In the data below, locate each line with the word "device" and list it.

○ ○ ○ ○ ○

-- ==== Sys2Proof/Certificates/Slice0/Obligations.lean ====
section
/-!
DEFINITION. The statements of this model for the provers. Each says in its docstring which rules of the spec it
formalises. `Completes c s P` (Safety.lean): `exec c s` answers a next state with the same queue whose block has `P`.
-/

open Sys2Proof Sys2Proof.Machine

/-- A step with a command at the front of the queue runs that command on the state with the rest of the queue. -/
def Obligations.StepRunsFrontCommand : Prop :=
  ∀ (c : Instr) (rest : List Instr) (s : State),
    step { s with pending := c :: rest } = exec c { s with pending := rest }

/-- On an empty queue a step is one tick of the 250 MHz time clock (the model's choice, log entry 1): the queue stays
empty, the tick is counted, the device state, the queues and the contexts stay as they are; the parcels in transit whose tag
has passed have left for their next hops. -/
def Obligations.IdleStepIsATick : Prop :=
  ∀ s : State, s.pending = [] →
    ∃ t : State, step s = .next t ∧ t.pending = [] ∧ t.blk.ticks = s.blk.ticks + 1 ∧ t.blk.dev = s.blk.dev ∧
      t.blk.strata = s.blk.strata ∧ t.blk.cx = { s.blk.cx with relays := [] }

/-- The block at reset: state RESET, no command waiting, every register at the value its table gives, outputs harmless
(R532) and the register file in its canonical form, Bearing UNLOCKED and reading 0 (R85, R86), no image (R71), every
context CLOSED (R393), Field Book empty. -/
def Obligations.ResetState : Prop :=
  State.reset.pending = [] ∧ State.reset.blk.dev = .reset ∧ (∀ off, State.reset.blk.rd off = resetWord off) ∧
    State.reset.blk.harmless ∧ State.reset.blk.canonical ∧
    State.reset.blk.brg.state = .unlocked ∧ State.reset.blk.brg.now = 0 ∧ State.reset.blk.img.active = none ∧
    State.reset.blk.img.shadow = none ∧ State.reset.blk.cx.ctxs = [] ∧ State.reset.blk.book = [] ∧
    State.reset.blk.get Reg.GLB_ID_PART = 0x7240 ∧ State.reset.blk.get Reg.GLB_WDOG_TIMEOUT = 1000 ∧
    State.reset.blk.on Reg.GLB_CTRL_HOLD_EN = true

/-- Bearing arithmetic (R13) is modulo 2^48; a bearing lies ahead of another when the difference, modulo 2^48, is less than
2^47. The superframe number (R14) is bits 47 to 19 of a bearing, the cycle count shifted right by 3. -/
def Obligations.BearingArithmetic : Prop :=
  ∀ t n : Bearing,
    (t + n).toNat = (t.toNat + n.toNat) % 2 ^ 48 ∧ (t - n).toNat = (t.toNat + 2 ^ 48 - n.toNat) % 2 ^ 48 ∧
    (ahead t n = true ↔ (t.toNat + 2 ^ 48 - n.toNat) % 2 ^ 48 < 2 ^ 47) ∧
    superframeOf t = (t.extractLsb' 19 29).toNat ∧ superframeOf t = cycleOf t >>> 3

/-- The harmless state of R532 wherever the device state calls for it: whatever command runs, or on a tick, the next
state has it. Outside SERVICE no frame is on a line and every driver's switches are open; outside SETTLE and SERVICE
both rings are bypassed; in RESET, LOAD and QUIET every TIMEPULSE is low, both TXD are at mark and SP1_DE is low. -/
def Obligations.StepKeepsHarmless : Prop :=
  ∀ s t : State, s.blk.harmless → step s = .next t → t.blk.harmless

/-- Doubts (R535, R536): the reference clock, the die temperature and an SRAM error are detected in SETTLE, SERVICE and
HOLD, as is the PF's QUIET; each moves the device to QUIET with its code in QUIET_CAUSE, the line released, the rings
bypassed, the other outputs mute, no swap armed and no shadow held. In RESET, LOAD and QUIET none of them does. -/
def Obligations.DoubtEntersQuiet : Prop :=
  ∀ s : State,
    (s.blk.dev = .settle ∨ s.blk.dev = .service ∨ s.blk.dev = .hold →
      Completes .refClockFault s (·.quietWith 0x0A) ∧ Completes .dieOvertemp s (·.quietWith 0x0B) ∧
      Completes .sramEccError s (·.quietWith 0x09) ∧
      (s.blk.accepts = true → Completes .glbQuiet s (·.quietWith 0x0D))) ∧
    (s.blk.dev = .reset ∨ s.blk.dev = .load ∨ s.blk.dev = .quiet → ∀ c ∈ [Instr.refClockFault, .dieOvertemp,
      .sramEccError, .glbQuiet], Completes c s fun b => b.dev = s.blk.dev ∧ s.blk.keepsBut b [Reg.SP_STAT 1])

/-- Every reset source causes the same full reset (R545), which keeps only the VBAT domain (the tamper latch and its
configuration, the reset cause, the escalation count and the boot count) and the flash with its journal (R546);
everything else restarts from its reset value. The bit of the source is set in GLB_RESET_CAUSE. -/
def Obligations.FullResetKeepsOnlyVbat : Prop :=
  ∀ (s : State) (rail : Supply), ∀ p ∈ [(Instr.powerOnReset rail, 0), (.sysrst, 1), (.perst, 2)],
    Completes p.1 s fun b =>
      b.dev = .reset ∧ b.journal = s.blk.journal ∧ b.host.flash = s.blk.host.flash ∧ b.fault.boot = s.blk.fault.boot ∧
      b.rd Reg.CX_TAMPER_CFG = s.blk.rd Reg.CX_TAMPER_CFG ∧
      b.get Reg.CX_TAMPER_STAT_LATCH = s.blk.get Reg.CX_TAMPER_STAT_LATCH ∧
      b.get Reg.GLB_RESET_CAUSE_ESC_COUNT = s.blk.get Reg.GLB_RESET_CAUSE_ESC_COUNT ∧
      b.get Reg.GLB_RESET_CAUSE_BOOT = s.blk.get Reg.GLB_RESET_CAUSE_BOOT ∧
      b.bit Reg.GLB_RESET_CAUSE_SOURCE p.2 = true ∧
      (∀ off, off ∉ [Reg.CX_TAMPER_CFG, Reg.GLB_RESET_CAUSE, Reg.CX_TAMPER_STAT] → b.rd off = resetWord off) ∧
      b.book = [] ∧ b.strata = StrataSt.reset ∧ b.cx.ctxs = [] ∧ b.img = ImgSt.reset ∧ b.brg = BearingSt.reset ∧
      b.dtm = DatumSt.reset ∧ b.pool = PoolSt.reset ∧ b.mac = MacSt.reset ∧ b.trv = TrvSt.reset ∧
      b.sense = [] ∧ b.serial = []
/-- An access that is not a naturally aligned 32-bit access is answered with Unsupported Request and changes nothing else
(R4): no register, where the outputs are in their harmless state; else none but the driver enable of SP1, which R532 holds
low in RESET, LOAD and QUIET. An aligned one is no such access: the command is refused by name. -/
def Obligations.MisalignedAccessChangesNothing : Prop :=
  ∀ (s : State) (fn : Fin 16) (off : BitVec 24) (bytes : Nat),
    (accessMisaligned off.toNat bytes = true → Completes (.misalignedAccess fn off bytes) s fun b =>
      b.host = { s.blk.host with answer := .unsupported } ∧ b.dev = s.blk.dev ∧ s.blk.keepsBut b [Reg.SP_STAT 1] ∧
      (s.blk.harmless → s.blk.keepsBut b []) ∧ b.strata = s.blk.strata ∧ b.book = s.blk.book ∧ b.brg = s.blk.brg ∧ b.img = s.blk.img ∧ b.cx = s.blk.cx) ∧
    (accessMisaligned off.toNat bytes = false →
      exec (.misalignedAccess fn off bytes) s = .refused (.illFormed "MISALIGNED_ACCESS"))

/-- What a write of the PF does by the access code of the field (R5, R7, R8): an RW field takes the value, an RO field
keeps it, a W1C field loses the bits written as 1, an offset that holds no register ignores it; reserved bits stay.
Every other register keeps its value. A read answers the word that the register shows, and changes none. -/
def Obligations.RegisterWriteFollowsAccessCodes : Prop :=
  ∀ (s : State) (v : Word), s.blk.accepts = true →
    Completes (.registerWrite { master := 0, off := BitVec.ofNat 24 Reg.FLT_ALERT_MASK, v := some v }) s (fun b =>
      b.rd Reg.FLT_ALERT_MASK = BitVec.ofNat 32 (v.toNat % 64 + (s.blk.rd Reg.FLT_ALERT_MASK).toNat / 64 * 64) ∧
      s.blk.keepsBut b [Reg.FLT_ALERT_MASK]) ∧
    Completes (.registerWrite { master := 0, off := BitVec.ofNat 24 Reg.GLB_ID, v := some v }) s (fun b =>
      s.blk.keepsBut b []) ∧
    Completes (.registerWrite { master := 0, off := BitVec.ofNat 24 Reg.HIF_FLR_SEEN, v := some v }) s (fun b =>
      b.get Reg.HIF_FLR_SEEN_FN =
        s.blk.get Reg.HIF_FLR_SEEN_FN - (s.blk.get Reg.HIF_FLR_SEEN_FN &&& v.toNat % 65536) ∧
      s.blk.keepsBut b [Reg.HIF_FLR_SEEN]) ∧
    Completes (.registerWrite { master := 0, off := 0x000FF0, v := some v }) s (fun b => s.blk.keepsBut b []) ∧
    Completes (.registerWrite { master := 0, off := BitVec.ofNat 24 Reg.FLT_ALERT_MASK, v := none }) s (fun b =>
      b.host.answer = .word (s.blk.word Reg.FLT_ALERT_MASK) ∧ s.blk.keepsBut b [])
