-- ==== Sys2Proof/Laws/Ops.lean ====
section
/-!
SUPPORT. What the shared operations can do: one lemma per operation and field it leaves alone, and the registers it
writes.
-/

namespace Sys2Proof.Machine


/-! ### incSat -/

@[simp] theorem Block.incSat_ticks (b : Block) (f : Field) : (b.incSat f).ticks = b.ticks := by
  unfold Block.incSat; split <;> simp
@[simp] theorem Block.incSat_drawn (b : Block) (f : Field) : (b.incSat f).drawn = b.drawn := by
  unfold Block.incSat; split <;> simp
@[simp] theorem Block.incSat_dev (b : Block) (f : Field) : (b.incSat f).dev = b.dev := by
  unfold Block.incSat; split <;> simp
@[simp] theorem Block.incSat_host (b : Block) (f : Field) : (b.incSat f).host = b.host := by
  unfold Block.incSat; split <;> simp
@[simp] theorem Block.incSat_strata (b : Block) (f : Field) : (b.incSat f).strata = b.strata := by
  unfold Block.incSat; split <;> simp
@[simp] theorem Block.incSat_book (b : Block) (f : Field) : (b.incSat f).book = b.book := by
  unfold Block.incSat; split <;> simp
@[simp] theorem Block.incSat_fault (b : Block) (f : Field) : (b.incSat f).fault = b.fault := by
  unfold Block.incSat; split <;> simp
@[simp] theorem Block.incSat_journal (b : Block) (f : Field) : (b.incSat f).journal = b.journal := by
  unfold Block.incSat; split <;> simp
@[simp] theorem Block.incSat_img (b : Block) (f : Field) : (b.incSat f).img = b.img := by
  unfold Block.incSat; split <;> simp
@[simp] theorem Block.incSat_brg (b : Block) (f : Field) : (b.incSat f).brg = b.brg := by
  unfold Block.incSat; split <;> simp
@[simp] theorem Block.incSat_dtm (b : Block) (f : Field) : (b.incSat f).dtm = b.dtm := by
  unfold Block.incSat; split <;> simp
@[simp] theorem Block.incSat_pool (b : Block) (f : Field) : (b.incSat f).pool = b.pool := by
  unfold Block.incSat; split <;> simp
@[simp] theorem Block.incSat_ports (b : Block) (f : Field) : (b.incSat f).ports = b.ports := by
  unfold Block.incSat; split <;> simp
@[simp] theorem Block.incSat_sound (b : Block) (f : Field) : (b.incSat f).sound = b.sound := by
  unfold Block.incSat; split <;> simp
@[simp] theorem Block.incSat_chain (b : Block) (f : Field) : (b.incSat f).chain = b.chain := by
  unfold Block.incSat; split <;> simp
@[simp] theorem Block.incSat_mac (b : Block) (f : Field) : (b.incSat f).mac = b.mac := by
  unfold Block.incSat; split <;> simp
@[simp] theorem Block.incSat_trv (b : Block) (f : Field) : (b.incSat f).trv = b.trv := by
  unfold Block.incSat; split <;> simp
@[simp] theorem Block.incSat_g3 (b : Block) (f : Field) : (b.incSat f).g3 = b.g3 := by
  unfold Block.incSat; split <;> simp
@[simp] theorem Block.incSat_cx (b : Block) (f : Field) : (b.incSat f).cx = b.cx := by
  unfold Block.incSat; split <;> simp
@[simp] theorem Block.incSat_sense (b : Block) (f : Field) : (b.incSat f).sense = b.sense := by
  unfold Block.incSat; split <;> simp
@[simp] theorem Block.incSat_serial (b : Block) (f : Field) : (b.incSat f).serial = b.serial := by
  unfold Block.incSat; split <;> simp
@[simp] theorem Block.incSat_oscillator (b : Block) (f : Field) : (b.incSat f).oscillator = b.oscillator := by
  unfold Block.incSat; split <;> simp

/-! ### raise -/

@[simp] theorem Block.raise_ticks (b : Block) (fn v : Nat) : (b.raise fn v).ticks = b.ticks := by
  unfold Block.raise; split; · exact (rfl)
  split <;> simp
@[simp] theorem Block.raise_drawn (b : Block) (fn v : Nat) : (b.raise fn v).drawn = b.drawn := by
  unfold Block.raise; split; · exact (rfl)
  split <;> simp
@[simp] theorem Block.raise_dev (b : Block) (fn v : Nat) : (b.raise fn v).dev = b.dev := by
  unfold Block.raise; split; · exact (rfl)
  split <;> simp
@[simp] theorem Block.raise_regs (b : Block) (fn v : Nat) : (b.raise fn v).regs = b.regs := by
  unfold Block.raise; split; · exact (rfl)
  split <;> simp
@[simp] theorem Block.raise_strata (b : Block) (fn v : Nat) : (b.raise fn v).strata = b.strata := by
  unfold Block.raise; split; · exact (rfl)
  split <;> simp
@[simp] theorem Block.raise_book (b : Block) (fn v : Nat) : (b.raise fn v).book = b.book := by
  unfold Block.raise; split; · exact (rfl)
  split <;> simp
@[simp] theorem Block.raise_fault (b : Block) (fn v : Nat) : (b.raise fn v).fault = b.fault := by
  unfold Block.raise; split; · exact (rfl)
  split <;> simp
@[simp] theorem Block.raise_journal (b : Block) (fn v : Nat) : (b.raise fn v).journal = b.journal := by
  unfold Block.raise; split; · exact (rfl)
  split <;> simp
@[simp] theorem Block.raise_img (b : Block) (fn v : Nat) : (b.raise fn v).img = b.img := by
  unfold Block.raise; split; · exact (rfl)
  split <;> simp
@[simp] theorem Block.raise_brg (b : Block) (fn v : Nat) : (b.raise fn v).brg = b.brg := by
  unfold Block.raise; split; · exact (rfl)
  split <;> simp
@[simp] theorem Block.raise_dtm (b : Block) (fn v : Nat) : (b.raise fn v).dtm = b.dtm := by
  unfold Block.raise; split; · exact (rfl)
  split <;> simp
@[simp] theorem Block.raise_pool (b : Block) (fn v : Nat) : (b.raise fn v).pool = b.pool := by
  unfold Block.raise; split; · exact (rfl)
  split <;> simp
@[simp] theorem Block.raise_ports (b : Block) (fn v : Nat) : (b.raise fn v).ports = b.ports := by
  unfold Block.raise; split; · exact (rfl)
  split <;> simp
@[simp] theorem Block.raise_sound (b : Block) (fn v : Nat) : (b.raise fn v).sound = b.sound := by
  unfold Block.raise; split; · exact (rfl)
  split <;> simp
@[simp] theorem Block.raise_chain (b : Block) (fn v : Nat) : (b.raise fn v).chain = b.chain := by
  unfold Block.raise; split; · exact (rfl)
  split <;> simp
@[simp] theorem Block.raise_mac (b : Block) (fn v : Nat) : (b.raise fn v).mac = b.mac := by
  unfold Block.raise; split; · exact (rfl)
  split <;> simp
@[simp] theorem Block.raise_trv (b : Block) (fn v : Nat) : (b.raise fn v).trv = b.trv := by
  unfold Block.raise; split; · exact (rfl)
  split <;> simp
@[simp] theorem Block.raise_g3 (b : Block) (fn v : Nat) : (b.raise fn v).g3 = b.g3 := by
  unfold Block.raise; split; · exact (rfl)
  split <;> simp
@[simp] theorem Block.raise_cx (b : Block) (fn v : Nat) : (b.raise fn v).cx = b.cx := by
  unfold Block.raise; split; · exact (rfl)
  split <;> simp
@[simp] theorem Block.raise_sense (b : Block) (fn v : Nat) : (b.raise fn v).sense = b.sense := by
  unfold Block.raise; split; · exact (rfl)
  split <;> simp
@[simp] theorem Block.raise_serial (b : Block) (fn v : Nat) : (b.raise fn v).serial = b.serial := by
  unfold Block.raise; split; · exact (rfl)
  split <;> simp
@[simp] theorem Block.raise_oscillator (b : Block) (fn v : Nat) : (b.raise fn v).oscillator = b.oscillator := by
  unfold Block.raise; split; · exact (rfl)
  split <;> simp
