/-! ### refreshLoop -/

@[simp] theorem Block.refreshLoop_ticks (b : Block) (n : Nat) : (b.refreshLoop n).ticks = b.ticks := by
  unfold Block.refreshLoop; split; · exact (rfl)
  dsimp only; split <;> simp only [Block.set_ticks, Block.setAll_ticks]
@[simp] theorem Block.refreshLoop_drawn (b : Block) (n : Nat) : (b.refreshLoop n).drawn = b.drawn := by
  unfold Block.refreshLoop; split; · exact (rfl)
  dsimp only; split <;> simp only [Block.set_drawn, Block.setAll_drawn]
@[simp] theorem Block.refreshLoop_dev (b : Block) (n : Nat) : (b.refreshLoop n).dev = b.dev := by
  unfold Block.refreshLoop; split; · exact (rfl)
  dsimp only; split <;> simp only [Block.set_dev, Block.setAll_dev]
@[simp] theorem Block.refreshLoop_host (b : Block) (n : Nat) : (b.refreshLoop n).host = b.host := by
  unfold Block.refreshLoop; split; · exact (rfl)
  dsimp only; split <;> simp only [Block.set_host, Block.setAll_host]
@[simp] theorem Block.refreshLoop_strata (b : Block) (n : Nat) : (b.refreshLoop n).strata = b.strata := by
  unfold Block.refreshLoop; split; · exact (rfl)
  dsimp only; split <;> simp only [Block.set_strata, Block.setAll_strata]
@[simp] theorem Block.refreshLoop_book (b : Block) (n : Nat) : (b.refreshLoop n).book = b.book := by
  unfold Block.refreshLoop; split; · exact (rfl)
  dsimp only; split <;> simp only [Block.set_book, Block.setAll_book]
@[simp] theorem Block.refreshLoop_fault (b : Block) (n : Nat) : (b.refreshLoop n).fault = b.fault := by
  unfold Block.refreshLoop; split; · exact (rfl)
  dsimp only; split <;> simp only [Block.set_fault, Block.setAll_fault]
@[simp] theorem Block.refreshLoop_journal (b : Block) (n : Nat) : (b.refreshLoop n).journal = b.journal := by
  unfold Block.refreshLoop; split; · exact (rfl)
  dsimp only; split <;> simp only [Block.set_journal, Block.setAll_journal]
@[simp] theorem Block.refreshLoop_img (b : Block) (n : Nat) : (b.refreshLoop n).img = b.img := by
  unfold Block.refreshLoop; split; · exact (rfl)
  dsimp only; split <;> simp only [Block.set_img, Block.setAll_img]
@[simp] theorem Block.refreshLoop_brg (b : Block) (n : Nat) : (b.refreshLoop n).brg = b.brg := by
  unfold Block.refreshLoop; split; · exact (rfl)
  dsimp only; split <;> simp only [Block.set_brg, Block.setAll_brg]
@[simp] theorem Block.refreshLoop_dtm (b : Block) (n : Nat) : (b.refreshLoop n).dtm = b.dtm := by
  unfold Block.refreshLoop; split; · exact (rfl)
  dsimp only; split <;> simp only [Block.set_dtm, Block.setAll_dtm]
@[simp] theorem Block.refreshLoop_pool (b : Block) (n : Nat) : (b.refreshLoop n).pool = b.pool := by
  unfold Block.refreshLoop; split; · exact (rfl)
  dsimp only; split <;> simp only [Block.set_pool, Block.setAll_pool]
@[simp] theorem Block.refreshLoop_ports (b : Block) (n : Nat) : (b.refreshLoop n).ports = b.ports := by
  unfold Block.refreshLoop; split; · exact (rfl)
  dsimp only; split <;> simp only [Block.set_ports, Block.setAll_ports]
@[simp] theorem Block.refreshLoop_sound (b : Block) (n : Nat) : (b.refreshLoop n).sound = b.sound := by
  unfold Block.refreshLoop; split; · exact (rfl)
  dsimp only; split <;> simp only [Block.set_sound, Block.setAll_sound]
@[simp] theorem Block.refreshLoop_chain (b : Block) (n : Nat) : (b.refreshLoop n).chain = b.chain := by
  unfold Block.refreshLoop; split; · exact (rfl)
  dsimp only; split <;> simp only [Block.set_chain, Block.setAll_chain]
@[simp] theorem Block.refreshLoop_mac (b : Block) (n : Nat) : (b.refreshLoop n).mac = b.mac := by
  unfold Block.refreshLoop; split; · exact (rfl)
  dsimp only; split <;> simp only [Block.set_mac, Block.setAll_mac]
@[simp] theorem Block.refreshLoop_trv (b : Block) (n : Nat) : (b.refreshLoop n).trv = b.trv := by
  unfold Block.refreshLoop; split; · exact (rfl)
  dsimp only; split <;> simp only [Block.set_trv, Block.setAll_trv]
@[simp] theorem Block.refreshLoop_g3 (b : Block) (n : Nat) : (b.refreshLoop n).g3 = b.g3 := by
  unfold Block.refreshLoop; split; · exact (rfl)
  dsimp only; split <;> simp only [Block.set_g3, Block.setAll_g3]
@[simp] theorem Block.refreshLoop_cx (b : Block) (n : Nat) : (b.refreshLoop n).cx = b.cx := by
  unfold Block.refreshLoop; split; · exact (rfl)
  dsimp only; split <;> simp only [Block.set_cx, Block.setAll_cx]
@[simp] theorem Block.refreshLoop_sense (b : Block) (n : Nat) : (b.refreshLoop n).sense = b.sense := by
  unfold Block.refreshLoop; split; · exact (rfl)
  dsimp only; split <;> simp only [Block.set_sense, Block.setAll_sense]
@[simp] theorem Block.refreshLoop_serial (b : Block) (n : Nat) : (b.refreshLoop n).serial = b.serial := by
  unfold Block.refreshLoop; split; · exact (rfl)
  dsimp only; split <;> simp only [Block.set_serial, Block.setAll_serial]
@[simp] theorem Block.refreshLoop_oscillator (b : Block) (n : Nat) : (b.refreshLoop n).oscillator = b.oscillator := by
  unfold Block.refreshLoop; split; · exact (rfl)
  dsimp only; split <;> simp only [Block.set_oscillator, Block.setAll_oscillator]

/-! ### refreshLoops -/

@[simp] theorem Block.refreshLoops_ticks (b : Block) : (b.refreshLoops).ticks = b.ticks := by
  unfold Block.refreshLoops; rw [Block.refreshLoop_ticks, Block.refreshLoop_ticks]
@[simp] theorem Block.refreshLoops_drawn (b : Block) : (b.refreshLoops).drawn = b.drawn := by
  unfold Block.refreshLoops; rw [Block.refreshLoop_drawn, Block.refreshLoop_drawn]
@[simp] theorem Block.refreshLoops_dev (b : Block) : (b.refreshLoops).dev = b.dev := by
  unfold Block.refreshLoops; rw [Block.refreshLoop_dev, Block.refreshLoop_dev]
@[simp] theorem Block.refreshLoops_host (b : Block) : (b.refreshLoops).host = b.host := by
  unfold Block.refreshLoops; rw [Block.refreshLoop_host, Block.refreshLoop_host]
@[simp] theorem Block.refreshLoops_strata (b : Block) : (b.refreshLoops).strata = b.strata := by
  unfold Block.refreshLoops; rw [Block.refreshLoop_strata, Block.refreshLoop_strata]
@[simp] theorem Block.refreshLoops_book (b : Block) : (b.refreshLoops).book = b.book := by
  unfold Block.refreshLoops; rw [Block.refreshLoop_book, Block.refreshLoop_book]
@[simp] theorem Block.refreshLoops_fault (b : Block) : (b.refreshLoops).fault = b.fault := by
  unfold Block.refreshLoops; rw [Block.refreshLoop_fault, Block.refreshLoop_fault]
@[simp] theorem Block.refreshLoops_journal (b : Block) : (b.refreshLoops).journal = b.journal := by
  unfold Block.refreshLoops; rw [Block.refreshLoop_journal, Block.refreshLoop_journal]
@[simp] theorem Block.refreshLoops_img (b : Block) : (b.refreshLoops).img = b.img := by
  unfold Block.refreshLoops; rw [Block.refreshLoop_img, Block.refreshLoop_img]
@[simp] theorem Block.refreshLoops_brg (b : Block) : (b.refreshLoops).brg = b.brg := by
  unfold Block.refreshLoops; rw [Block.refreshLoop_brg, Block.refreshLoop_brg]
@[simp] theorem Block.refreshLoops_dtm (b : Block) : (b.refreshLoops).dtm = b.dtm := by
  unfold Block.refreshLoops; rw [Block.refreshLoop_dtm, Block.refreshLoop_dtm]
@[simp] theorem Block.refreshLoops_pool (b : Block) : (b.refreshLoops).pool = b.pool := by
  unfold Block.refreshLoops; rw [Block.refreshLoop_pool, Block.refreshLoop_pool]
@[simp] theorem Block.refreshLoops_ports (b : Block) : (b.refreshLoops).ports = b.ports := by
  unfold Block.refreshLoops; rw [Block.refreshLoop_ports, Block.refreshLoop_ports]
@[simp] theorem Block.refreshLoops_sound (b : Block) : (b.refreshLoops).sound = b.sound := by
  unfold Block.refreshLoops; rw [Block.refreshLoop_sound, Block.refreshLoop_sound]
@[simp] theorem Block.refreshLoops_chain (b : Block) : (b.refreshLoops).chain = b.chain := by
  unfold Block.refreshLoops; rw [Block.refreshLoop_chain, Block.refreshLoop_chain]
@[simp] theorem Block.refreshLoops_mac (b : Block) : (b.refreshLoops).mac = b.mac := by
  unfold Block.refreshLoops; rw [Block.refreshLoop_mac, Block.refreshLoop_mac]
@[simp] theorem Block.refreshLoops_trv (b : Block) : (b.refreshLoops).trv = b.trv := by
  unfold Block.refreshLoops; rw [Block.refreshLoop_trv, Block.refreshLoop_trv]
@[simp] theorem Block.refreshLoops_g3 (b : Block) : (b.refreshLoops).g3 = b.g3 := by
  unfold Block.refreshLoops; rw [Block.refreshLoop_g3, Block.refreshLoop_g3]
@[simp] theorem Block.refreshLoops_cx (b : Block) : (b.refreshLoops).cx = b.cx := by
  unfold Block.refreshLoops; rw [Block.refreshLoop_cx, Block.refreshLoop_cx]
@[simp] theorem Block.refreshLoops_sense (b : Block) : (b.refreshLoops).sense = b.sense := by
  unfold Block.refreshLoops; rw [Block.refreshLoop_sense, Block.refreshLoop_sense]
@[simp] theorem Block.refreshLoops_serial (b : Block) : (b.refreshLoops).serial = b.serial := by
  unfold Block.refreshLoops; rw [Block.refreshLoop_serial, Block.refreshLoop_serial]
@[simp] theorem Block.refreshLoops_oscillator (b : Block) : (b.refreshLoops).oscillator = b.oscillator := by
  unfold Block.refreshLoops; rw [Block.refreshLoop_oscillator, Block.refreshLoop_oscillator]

○ ○ ○ ○ ○

**TASK RESULT**
empty, the tick is counted, the device state, the queues and the contexts stay as they are; the parcels in transit whose tag
/-- The harmless state of R532 wherever the device state calls for it: whatever command runs, or on a tick, the next
HOLD, as is the PF's QUIET; each moves the device to QUIET with its code in QUIET_CAUSE, the line released, the rings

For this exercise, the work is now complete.